[advocacy-discuss] Is opensolaris 100% opensource?

Laurent Blume laurent at opensolaris.org
Wed Jun 25 15:21:46 PDT 2008


Shawn Walker a écrit :
> I don't think it really matters though. Again, I attribute this to a
> vocal minority.

More or less. The confusion exists for a majority of people I've met. 
But (as usual) only the vocal minority is heard complaining about their 
own issues, while the others listen and scratch their heads.

> Yes, but the point here was that the components that actually make the
> system "bootstrappable on its own" can be replaced by volunteers.
> 
> I wasn't referring to third-party components that are not necessary
> for the system to function.

Neither the SPARC disassembler nor the ce driver are necessary, so I 
hadn't followed you there, sorry. Thanks for the clarification.
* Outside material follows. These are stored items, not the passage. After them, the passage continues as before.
/-- The next record's place at or after slot `k` of sector `s`; with no erased slot the next ring sector is erased
(DEDUCED, log 40). -/
def jPlace (d : Dev) (s k : Nat) : Dev :=
  match d.nextSlot s k with
  | some p => d.setJr { d.jr with pos := some p }
  | none =>
    let d1 := d.setJr { d.jr with pos := none }
    match d1.ringNext s with
    | some x => jErase d1 (d1.jbase + x)
    | none => d1

/-- Starts the program of a record at the next place; a periodic record without one waits. -/
def jStart (d : Dev) (final : Bool) (ws : List Word) : Dev :=
  match d.jr.pos with
  | some (s, k) => d.setJr { d.jr with writing := some ⟨final, journalSeal d ws, d.jbase + s, k⟩, waiting := none }
  | none => if final then d else d.setJr { d.jr with waiting := some ws }

/-! ### Snapshots (R423, R424) -/

/-- A periodic snapshot at a checkpoint boundary (R423). -/
def periodicSnapshot (d : Dev) : Dev :=
  let due := match d.jr.lastSnap with
    | none => true
    | some t => decide (t + d.xf Reg.xmem.JCFG 13 0 * 400000 ≤ d.clk)
  if !d.jen ∨ d.jr.loading ∨ d.jmode ≠ 1 ∨ d.jr.finalDone ∨ !due then d
  else
    let d1 := d.setJr { d.jr with lastSnap := some d.clk }
    if d.jr.writing.isSome ∨ d.jr.waiting.isSome then
      (d1.incSat pgXmem Reg.xmem.JSTAT 23 12).ev pgXmem 5
    else
      let ws := journalWords d1 1 (journalBody d1 (fun n => countOf (d1.ga n).xact) (fun n => (d1.ob n).trust) (fun _ => false))
      if d.jr.op.isSome then d1.setJr { d1.jr with waiting := some ws } else jStart d1 false ws

/-- A host operation ends with a result (R420). -/
def opEnd (d : Dev) (result : Nat) : Dev := ((d.setJr { d.jr with op := none }).xw Reg.xmem.XSTAT 2 0 result).ev pgXmem 4

/-- What an abandoned or failed operation of the host leaves behind: free bytes. -/
def opSpoil (d : Dev) (o : FlashOp) : Dev :=
  let (i, d1) := d.draw
  match o.op with
  | 2 => d1.setFl (d1.fl.spoil ⟨flashAddr o.sect o.word, 5 * o.count, i⟩)
  | 3 => d1.setFl (d1.fl.spoil ⟨4096 * o.sect, 4096, i⟩)
  | _ => d1

/-- A record in progress is abandoned: its slot is left invalid, in a state the spec does not state. The CRC word is left
erased, so that no record stands there. -/
def recordAbandon (d : Dev) : Dev :=
  match d.jr.writing with
  | none => d
  | some r =>
    let (i, d1) := d.draw
    let n := 5 * (d.recordLen - 1)
    let d2 := (d1.setFl (d1.fl.spoil ⟨slotByte r.sector r.slot, n, i⟩)).setJr { d1.jr with writing := none }
    match d2.jr.pos with
    | some (s, k) => jPlace d2 s (k + 1)
    | none => d2

/-- The place of a final record in final-record-only mode (R427): the one of FINA and FINB that is erased, alternating. -/
def Dev.finPlace (d : Dev) : Option Nat :=
  let a := if d.jr.finNext = 0 then d.fina else d.jr.finB
  let b := if d.jr.finNext = 0 then d.jr.finB else d.fina
  if d.fl.blank (slotByte a 0) 1024 then some a else if d.fl.blank (slotByte b 0) 1024 then some b else none

/-- The final record is taken (R424), once per device reset; never while loading (R433). `live` is the device as it was
before the trips of the same action. -/
def finalRecord (d : Dev) : Dev :=
  if d.jr.finalDone ∨ d.jr.loading ∨ !d.jen ∨ !(d.jmode == 1 || d.jmode == 2) then d
  else
    let body := journalBody d (fun n => (d.ga n).ipos.getD (countOf (d.ga n).xact)) (fun n => (d.ob n).trust)
      (fun n => decide ((d.ga n).w1.vel ≠ 0))
    let ws := journalWords d 2 body
    let d1 := recordAbandon d
    let d2 := match d1.jr.op with
      | some o => opEnd (opSpoil d1 o) 3
      | none => d1
    let d3 := d2.setJr { d2.jr with finalDone := true, waiting := none }
    if d.jmode = 1 then jStart d3 true ws
    else match d3.finPlace with
      | some s => d3.setJr { d3.jr with writing := some ⟨true, journalSeal d3 ws, s, 0⟩ }
      | none => d3

/-! ### Ends of programs and erases (R421, R422, R427) -/

/-- Final-record-only mode begins (R427): FINA and FINB are erased where they are not. -/
def finalOnly (d : Dev) : Dev :=
  let d1 := (d.xw Reg.xmem.JSTAT 35 34 2).ev pgXmem 2
  let d2 := d1.setJr { d1.jr with waiting := none, pos := none, finNext := 0 }
  [d.fina, d.jr.finB].foldl (fun d s => if d.fl.blank (slotByte s 0) 1024 then d else jErase d s) d2

/-- A sector fails (R427): a ring sector is retired, FINA or FINB turns the journal off. -/
def retireSector (d : Dev) (sector : Nat) : Dev :=
  if d.jbase ≤ sector ∧ sector < d.jbase + d.jsect + d.jspare then
    let b := sector - d.jbase
    let r := Reg.xmem.JBAD + b / 32
    let d1 := jcounts ((d.wr pgXmem r (setBit (d.rd pgXmem r) (b % 32) true)).ev pgXmem 1)
    if d1.jring.length < d1.jsect ∧ d1.jmode = 1 then finalOnly d1 else d1
  else ((d.xw Reg.xmem.JSTAT 35 34 3).ev pgXmem 3).setJr { d.jr with waiting := none }

/-- A snapshot that waits is written when nothing keeps it (R433). -/
def jResume (d : Dev) : Dev :=
  match d.jr.waiting with
  | some ws => if d.jr.op.isSome ∨ d.jr.writing.isSome ∨ d.jmode ≠ 1 then d else jStart d false ws
  | none => d

/-- The program of a record ends (R422, R424, R427). -/
def recordEnd (d : Dev) (ok : Bool) : Dev :=
  match d.jr.writing with
  | none => d
  | some r =>
    if ok then
      let d1 := (d.setFl (d.fl.putWords (slotByte r.sector r.slot) r.words)).wr pgXmem Reg.xmem.JSEQ (BitVec.ofNat 36 d.jr.nextSeq)
      let d2 := d1.setJr { d1.jr with writing := none, nextSeq := (d.jr.nextSeq + 1) % 2 ^ 36, finalEnd := d.jr.finalEnd || r.final }
      if d.jmode = 1 then
        let s := r.sector - d.jbase
        let d3 := if r.slot = 0 then (match d2.ringNext s with
          | some x => if x = s then d2 else jErase d2 (d2.jbase + x)
          | none => d2) else d2
        jResume (jPlace d3 s (r.slot + 1))
      else d2.setJr { d2.jr with finNext := if r.sector = d.fina then 1 else 0 }
    else
      let (i, d1) := d.draw
      let d2 := d1.setFl (d1.fl.spoil ⟨slotByte r.sector r.slot, 5 * d.recordLen, i⟩)
      if r.final then d2.setJr { d2.jr with writing := none, finalEnd := true }
      else
        let d3 := retireSector (d2.setJr { d2.jr with writing := none }) r.sector
        if d3.jmode ≠ 1 then d3 else jStart (jPlace d3 (r.sector - d.jbase) 4) false r.words.dropLast

/-- The erase that the journal started ends (R421, R427). -/
def jEraseEnd (d : Dev) (ok : Bool) : Dev :=
  match d.jr.erasing with
  | [] => d
  | s :: rest =>
    let d1 := d.setJr { d.jr with erasing := rest }
    if ok then
      let d2 := d1.setFl (d1.fl.erase s)
      if d2.jmode = 1 ∧ d2.jr.pos.isNone then jResume (jPlace d2 (s - d2.jbase) 0) else d2
    else
      let (i, d2) := d1.draw
      let d3 := retireSector (d2.setFl (d2.fl.spoil ⟨4096 * s, 4096, i⟩)) s
      if d3.jmode ≠ 1 then d3
      else match d3.ringNext (s - d3.jbase) with
        | some x => if d3.slotFree x 0 ∨ d3.jring.length < 2 then d3 else jErase d3 (d3.jbase + x)
        | none => d3

/-! ### Operations of the host (R420) -/

/-- Base of the configuration shadow (R419). -/
def Dev.cshd (d : Dev) : Nat := (d.part 5).1
def Dev.bufAddr (d : Dev) (i : Nat) : Nat := d.cshd + 0xC000 + i

/-- The first sector of a slot, 1 A or 2 B. -/
def Dev.slotSect (d : Dev) (slot : Nat) : Nat := if slot = 1 then d.xf Reg.xmem.LAYOUT0 31 16 else d.xf Reg.xmem.LAYOUT0 15 0

/-- Sectors that the host may neither program nor erase (R420). -/
def Dev.sectLocked (d : Dev) (s : Nat) : Bool :=
  let slot := d.xf Reg.xmem.BOOT 23 22
  let lo := d.slotSect slot
  decide (d.jbase ≤ s ∧ s < d.jbase + d.jsect + d.jspare) || (d.jmode != 0 && (s == d.fina || s == d.jr.finB)) ||
    (slot != 0 && decide (lo ≤ s ∧ s < lo + d.xf Reg.xmem.LAYOUT1 31 16)) || (decide (s < 2) && !d.rb pgXmem Reg.xmem.CTL 0)

/-- A write of XCMD with GO: 4 RANGE, 3 BUSY, 0 accepted; `w` the word written. -/
def xcmdCheck (d : Dev) (w : Word) : Nat :=
  let op := fld w 33 32
  let word := fld w 19 10
  let count := fld w 9 0
  let s := d.xf Reg.xmem.XSECT 15 0
  if count = 0 ∨ 819 < word + count ∨ 8192 < d.xf Reg.xmem.XBUF 12 0 + count ∨ (d.flashReady ∧ d.flashSectors ≤ s) then 4
  else if 2 ≤ op ∧ d.sectLocked s then 4
  else if d.jr.op.isSome ∨ d.jr.loading ∨ d.sup.latch ∨ !d.flashReady then 3
  else 0

/-- The operation starts (R420); OP 0 names none. DIRWE falls when an XCMD is accepted. -/
def xcmdGo (d : Dev) : Dev :=
  let w := d.rd pgXmem Reg.xmem.XCMD
  let d1 := d.xw Reg.xmem.CTL 0 0 0
  if fld w 33 32 = 0 then d1
  else d1.setJr { d1.jr with op := some ⟨fld w 33 32, d.xf Reg.xmem.XSECT 15 0, fld w 19 10, fld w 9 0, d.xf Reg.xmem.XBUF 12 0⟩ }

/-- A word that the port reads from memory: 0 where it is uncorrectable (R40). -/
def Dev.memZero (d : Dev) (a : Nat) : Word × Dev :=
  match d.memGet a with
  | (.ok w, d1) => (w, d1)
  | (.uncorrectable, d1) => (0, d1)

def Dev.memZeros (d : Dev) (a : Nat) : Nat → List Word × Dev
  | 0 => ([], d)
  | n + 1 =>
    let (w, d1) := d.memZero a
    let (t, d2) := d1.memZeros (a + 1) n
    (w :: t, d2)

/-- Writes consecutive memory words. -/
def Dev.memPuts (d : Dev) (a : Nat) : List Word → Dev
  | [] => d
  | w :: t => (d.memPut a w).memPuts (a + 1) t

/-- A host operation ends with what the memory reports (R420). -/
def opDone (d : Dev) (o : FlashOp) (res : FlashOutcome) : Dev :=
  match o.op with
  | 1 =>
    if res = .done then
      opEnd (d.memPuts (d.bufAddr o.buf) ((List.range o.count).map (fun i => d.fl.raw (flashAddr o.sect (o.word + i))))) 0
    else
      let (i, d1) := d.draw
      opEnd { d1 with mem := d1.mem.putBlock ⟨d1.bufAddr o.buf, o.count, i⟩ } 4
  | 2 =>
    if (List.range o.count).any (fun i => d.fl.word (flashAddr o.sect (o.word + i)) ≠ .erased) then opEnd d 1
    else
      let (ws, d1) := d.memZeros (d.bufAddr o.buf) o.count
      match res with
      | .done => opEnd (d1.setFl (d1.fl.putWords (flashAddr o.sect o.word) ws)) 0
      | .differs => opEnd (opSpoil d1 o) 2
      | .failed => opEnd (opSpoil d1 o) 4
  | _ => if res = .done then opEnd (d.setFl (d.fl.erase o.sect)) 0 else opEnd (opSpoil d o) 4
I find your proposition a little disingenuous, though. Why should 
*volunteers* do that? I mean, it's Sun boasting that their OS is 
becoming FOSS. So why reverse the roles, and ask people who say it isn't 
completely free yet to do their work?

The dialog is really becoming something like that:
«Sun: Here, my OS is FOSS, look how good it is!
  FOSS programmer: No, it's not, look there, and there, and there.
  Sun: Oh, yes, sorry. Huh, since you noticed, can you fix it for me? 
For free? Please?»

Even if you were referring to people already part of the OpenSolaris 
Community, I find that it's circular logic. OpenSolaris aims for 
adoption beyond that. You can't expect at the same time that it will be 
adopted because it's FOSS, and will be FOSS because it's adopted.

[snip]
> If you ask Stallman, even if they don't include non-free components in
> the default setup, if they make them easily available by default,
> that's just as bad.
> 
> The FreeBSD project was certainly criticised for it with their ports system.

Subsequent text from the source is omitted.